Among the lines of data below, reproduce only those from the one with "theorem test_ld_f_low_nibble : ran" through the one with "(fun t => statusCode t.status == 2 && causeCode", exactly as they stand, both ends included.

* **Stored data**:

######

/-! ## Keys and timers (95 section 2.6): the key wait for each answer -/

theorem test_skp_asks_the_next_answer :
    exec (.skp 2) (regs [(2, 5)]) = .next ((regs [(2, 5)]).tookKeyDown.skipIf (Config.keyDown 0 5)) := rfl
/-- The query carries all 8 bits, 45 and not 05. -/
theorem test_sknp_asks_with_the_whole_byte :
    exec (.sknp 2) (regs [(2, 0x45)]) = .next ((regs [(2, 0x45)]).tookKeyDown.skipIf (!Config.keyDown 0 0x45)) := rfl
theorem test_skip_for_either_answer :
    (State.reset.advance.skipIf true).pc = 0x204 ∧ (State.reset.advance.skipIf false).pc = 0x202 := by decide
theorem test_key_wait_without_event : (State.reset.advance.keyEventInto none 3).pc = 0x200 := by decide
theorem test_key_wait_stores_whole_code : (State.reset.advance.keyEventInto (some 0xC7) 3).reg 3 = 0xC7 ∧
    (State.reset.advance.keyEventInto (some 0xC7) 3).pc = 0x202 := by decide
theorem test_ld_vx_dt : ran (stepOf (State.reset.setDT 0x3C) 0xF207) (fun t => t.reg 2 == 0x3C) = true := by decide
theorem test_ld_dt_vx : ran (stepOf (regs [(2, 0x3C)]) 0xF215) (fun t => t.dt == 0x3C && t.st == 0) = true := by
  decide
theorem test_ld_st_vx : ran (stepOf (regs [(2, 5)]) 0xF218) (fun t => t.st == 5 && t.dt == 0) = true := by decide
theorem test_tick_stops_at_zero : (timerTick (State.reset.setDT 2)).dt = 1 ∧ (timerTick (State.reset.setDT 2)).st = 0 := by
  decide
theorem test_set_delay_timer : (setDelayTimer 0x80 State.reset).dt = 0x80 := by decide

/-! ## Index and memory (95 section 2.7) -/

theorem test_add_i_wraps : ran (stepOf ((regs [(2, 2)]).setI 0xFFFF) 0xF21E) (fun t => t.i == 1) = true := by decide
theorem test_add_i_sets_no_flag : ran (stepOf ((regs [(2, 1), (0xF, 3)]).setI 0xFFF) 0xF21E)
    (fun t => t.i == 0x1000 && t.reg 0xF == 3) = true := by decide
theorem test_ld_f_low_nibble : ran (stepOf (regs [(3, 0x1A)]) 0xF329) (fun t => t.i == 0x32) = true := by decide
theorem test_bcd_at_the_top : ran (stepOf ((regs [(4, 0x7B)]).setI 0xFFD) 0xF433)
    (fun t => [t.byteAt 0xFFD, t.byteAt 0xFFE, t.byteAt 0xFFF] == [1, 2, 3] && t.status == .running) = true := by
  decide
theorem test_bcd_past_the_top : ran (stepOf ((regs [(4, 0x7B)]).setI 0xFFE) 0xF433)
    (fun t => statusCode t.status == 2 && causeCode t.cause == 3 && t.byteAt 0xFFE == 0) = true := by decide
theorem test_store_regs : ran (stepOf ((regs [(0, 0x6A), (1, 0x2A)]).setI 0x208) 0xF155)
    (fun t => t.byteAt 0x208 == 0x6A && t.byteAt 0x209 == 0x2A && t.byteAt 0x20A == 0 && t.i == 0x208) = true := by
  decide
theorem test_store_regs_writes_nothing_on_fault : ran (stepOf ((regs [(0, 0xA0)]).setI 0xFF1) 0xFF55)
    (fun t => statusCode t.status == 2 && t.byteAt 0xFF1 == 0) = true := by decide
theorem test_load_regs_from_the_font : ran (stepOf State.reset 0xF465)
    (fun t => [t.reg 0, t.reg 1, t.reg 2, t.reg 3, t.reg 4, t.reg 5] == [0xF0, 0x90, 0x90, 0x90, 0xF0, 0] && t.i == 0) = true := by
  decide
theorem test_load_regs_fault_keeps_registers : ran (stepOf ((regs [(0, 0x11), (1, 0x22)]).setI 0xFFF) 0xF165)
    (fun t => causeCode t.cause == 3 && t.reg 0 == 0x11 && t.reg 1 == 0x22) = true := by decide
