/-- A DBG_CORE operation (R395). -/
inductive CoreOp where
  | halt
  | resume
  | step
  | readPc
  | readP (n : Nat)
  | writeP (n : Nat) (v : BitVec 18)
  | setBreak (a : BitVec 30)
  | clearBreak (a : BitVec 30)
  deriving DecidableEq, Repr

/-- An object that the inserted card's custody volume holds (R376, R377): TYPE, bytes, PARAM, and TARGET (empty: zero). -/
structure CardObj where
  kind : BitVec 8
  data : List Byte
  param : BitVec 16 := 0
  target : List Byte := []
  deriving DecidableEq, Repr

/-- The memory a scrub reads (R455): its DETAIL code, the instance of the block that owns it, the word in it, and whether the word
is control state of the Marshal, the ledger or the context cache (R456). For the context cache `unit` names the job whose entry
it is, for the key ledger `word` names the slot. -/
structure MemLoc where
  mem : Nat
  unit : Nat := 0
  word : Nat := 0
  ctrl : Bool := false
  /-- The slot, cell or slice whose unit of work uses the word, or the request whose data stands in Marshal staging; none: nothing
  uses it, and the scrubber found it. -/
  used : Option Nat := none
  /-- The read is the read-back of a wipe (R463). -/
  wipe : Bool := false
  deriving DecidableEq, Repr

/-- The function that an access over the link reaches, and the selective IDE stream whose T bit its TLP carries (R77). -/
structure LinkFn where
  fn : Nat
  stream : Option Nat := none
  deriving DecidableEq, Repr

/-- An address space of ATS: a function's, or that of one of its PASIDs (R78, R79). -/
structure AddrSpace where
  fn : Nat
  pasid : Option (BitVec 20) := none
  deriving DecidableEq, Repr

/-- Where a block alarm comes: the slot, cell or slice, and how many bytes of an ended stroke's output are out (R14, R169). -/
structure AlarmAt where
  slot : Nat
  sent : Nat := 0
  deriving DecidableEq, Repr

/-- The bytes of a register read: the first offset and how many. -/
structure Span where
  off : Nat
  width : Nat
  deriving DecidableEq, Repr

######

* **Result**:
theorem test_ld_f_low_nibble : ran (stepOf (regs [(3, 0x1A)]) 0xF329) (fun t => t.i == 0x32) = true := by decide
theorem test_bcd_at_the_top : ran (stepOf ((regs [(4, 0x7B)]).setI 0xFFD) 0xF433)
    (fun t => [t.byteAt 0xFFD, t.byteAt 0xFFE, t.byteAt 0xFFF] == [1, 2, 3] && t.status == .running) = true := by
  decide
theorem test_bcd_past_the_top : ran (stepOf ((regs [(4, 0x7B)]).setI 0xFFE) 0xF433)
    (fun t => statusCode t.status == 2 && causeCode t.cause == 3 && t.byteAt 0xFFE == 0) = true := by decide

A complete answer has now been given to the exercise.